To return to the Covid tests, a combination of the (still) extremely low incidence of the disease (probably well under 1% of the population), and the emphasis on avoiding false negatives (the political element of the test) has meant that (a) the great majority of people tested do not have Covid, but (b) a significant number of them will be indicated as infected.

How serious is this?  Unfortunately, even if the false positive rate is very low in percentage terms, the mathematics produces a surprisingly large number of such “clear but tested positive” cases.  The table below has three inputs, the infection rate (a sensible estimate is about 0.5%) and two estimates for rates for false positives and false negatives for the main test used in the UK[1].  And the outcome is that while 5,000 people per million can be expected to have Covid, nearly 14,000 will display a positive test (the number in red in the lower table below).  And even worse, the number of those testing positive who actually have the disease is as low as 4,000 people (the number in blue) – or much less than 1 in 3 of them.

In other words, the majority of people who test positive will not in fact be infected.  As the table shows, with this choice of inputs the test gives an “error rate” of over 70% (that is, over 70% of the people testing positive are free of the disease) – and to repeat, this is despite the fact that the quoted false positive rate is quite possibly as low as 1%.

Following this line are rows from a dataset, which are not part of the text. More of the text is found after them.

-- ==== Sys2Proof/Machine/Flags.lean ====
section
/-! DEFINITION. The flag computations (spec/41_alu.md R103, spec/42_index_memory.md R111) and the two orders in which a
result and its flag are written (R90). The sources have been read before, so each takes values, not registers. -/

namespace Sys2Proof.Machine

/-- A flag value, 0 or 1 (R12). -/
def flagByte (c : Bool) : Byte := if c then 1 else 0

/-- ADD: 1 iff the unwrapped sum is at least 255 (R97). -/
def addFlag (a b : Byte) : Byte := flagByte (decide (Config.addCarryThreshold ≤ a.toNat + b.toNat))

/-- SUB and SUBN: 1 iff minuend ≥ subtrahend (R98, R100). -/
def noBorrowFlag (minuend subtrahend : Byte) : Byte := flagByte (decide (subtrahend.toNat ≤ minuend.toNat))

/-- SHR: the bit shifted out, bit 0 (R99). -/
def shrFlag (src : Byte) : Byte := flagByte (src.getLsbD 0)

/-- SHL: the bit shifted out, bit 7 (R101). -/
def shlFlag (src : Byte) : Byte := flagByte (src.getLsbD 7)

/-- ADDI: 1 iff the sum is above 0x1000, strictly (R111). -/
def indexFlag (sum : Nat) : Byte := flagByte (decide (Config.iFlagThreshold < sum))

/-- ADD writes the result, then the flag: with `x = 15` the flag stands (R90). -/
def State.resultThenFlag (s : State) (x : RegIdx) (result flag : Byte) : State :=
  (s.setReg x result).setReg vF flag

/-- SUB, SUBN, SHR, SHL write the flag, then the result: with `x = 15` the result stands (R90). -/
def State.flagThenResult (s : State) (x : RegIdx) (result flag : Byte) : State :=
  (s.setReg vF flag).setReg x result

end Sys2Proof.Machine
end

On one level this is a puzzling outcome, a numerical oddity but perhaps little more.  Statisticians and probabilists will recognise it as a result of the mathematics of conditional probabilities, in which p(D|+ve), the probability of having the disease given a positive test, is dependent on all three of the prevalence of the disease and the percentage rates for both types of errors.  But for non-mathematicians, the crucial point is that it stems from the fact that the number of people who do actually have the disease is so low.  Indeed, were one to test a population with no incidence of the disease at all – say New Zealand’s – one might still expect a number of false positives, and in such a case the error rate would be 100%.

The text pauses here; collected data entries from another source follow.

/-- Bit `k` from the left in row `r` of the sprite at `I` (R123). -/
def spriteBit (s : State) (r k : Nat) : Bool := (Memory.read s.mem (s.dataBase + r)).getLsbD (7 - k)

/-- Off the 64 by 32 grid (R125). -/
def offScreen (x y : Nat) : Prop := 63 < x ∨ 31 < y

/-- (r, k) comes before (r', k') in row-major order (R125). -/
def before (r k r' k' : Nat) : Prop := r < r' ∨ (r = r' ∧ k < k')

/-- The opcode whose bytes stand at `pc` (R44). -/
def opcodeAt (s : State) (pc : PcWord) : Word :=
  joinBytes (Memory.read s.mem pc.toNat) (Memory.read s.mem (pc.toNat + 1))

/-- A word of one of the four no-op sets, by the numbers of R69: the category is the top digit, `NN` the low byte, `N`
the low digit. -/
def unlistedWord (w : Word) : Prop :=
  (w.toNat / 4096 = 0x0 ∧ w.toNat % 256 ∉ [0xE0, 0xEE]) ∨
  (w.toNat / 4096 = 0x8 ∧ w.toNat % 16 ∈ [0x8, 0x9, 0xA, 0xB, 0xC, 0xD, 0xF]) ∨
  (w.toNat / 4096 = 0xE ∧ w.toNat % 256 ∉ [0x9E, 0xA1]) ∨
  (w.toNat / 4096 = 0xF ∧ w.toNat % 256 ∉ [0x07, 0x0A, 0x15, 0x18, 0x1E, 0x29, 0x33, 0x55, 0x65])

end Sys2Proof.Claims

section

open Sys2Proof Sys2Proof.Machine Sys2Proof.Claims

/-! ## Encoding -/

/-- R62, R65, R66, R69: no bit of an encoding is dropped. The encoder and the terms that keep an unexamined field are the
model's own (log 9). -/
def Obligations.DecodeOfEncodeReturnsTheInstruction : Prop :=
  ∀ i : Instr, i.wf = true → decodeWord (encode i) = i

/-- R70: every word is an instruction, and only one: from the instruction the word can be had back (log 9). -/
def Obligations.EveryWordIsOneWellFormedInstruction : Prop :=
  ∀ w : Word, (decodeWord w).wf = true ∧ encode (decodeWord w) = w

/-- R71, R66, R69: the nested dispatch and the table give the same answer. -/
def Obligations.DecoderSelectsTheFirstMatchingRow : Prop :=
  ∀ w : Word, (firstRow w).map (·.mnemonic) = some (decodeWord w).mnemonic

/-- R71: the 34 instruction rows are mutually exclusive. -/
def Obligations.InstructionRowsAreMutuallyExclusive : Prop :=
  instructionRows.length = 34 ∧
  instructionRows.Pairwise (fun r q => ∀ w : Word, ¬(r.selects w = true ∧ q.selects w = true))

/-- Words written out digit by digit from the patterns of R66 and R69, one of each format and each no-op set. -/
def Obligations.WordsWrittenOutFromThePatternsDecode : Prop :=
  decodeWord 0x00E0 = .cls 0x0 ∧ decodeWord 0x0AEE = .ret 0xA ∧ decodeWord 0x1234 = .jp 0x234 ∧
  decodeWord 0x332A = .seImm 0x3 0x2A ∧ decodeWord 0x5127 = .seReg 0x1 0x2 0x7 ∧ decodeWord 0x812E = .shl 0x1 0x2 ∧
  decodeWord 0xD012 = .drw 0x0 0x1 0x2 ∧ decodeWord 0xE4A1 = .sknp 0x4 ∧ decodeWord 0xF265 = .ldm 0x2 ∧
  decodeWord 0x0123 = .nop0 0x123 ∧ decodeWord 0x812F = .nop8 0x1 0x2 0xF ∧ decodeWord 0xE19F = .nope 0x1 0x9F ∧
  decodeWord 0xF130 = .nopf 0x1 0x30

/-- R69: a word of one of the four no-op sets, whatever it is, does nothing in its execute phase. -/
def Obligations.UnlistedWordsExecuteAsNoops : Prop :=
  ∀ (w : Word) (s : State), unlistedWord w → exec (decodeWord w) s = .next s

/-- R140 to R143: the four no-op instructions complete in every state and change nothing. Those rules speak of the
unlisted combinations; that a term which holds a listed one, which the decoder never gives, runs as a no-op too is the
model's choice (log 24). -/
def Obligations.NoopInstructionsChangeNothing : Prop :=
  ∀ (nnn : Addr12) (x y : RegIdx) (n : BitVec 4) (nn : Byte) (s : State),
    exec (.nop0 nnn) s = .next s ∧ exec (.nop8 x y n) s = .next s ∧
    exec (.nope x nn) s = .next s ∧ exec (.nopf x nn) s = .next s

/-! ## Control transfer -/

/-- R80, R21: RET, for every value of its unexamined field (R68). -/
def Obligations.ReturnPopsTheStackOrUnderflows : Prop :=
  ∀ (x : RegIdx) (s : State),
    (∀ (a : PcWord) (rest : List PcWord), s.stack = a :: rest →
      ∃ t, exec (.ret x) s = .next t ∧ t.pc = a ∧ t.stack = rest ∧ UnchangedBut [.pc, .stack] s t) ∧
    (s.stack = [] →
      ∃ t, exec (.ret x) s = .next t ∧ t.fault = faultIn (.ret x) .stackUnderflow s ∧ UnchangedBut [.fault] s t)

/-- R81, R83: JP, and JPV in both jump modes; the sum is not reduced. -/
def Obligations.JumpsLoadTheProgramCounter : Prop :=
  ∀ (nnn : Addr12) (s : State),
    (∃ t, exec (.jp nnn) s = .next t ∧ t.pc.toNat = nnn.toNat ∧ UnchangedBut [.pc] s t) ∧
    (∃ t, exec (.jpv nnn) s = .next t ∧ UnchangedBut [.pc] s t ∧
      (s.build.jumpMode = .legacy → t.pc.toNat = nnn.toNat + (s.reg 0).toNat) ∧
      (s.build.jumpMode = .modern → t.pc.toNat = nnn.toNat + (s.reg (BitVec.ofNat 4 (nnn.toNat / 256))).toNat))

/-- R82, R20: CALL below depth 16 and at it. -/
def Obligations.CallPushesTheReturnAddressOrOverflows : Prop :=
  ∀ (nnn : Addr12) (s : State),
    (s.sp < 16 →
      ∃ t, exec (.call nnn) s = .next t ∧ t.pc.toNat = nnn.toNat ∧ t.stack = s.pc :: s.stack ∧
        UnchangedBut [.pc, .stack] s t) ∧
    (16 ≤ s.sp →
      ∃ t, exec (.call nnn) s = .next t ∧ t.fault = faultIn (.call nnn) (.stackOverflow s.pc) s ∧
        UnchangedBut [.fault] s t)

/-- R80's test: a call and then a return restore `pc` and the stack, whatever the callee did to the other parts. -/
def Obligations.CallThenReturnRestoresTheProgramCounter : Prop :=
  ∀ (nnn : Addr12) (x : RegIdx) (s t u : State), s.sp < 16 → exec (.call nnn) s = .next t → u.stack = t.stack →
    ∃ w, exec (.ret x) u = .next w ∧ w.pc = s.pc ∧ w.stack = s.stack

/-- R84 to R87: the four skips, for every value of the unexamined field `n` (R67). -/
def Obligations.SkipsCompareRegistersAndImmediates : Prop :=
  ∀ (x y : RegIdx) (n : BitVec 4) (nn : Byte) (s : State),
    (∃ t, exec (.seImm x nn) s = .next t ∧ t.pc = (if s.reg x = nn then s.pc + 2 else s.pc) ∧
      UnchangedBut [.pc] s t) ∧
    (∃ t, exec (.sneImm x nn) s = .next t ∧ t.pc = (if s.reg x = nn then s.pc else s.pc + 2) ∧
      UnchangedBut [.pc] s t) ∧
    (∃ t, exec (.seReg x y n) s = .next t ∧ t.pc = (if s.reg x = s.reg y then s.pc + 2 else s.pc) ∧
      UnchangedBut [.pc] s t) ∧
    (∃ t, exec (.sneReg x y n) s = .next t ∧ t.pc = (if s.reg x = s.reg y then s.pc else s.pc + 2) ∧
      UnchangedBut [.pc] s t)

But on another level, it poses a real challenge for the NHS, and for the Government.  The NHS understandably wants to test its front-line staff at very regular intervals, both to reassure the staff themselves over their health and to preserve a Covid-free workforce.  And because they want to identify as many carriers as possible, the test has been set to minimise false negatives.  But this results in a higher proportion of false positives, a higher proportion of staff self-isolating … and the pressure on the NHS’s capacity that the Government was at such pains to warn us all about last weekend.


[1]              Figures taken from an internet trawl of medical papers on the subject, of which literally thousands have appeared in the last 8 months.  The trawl was admittedly unscientific, though there does seem to be a good degree of agreement on the order of magnitude of the numbers, especially for the percentage of false positives, the more important rate for this discussion.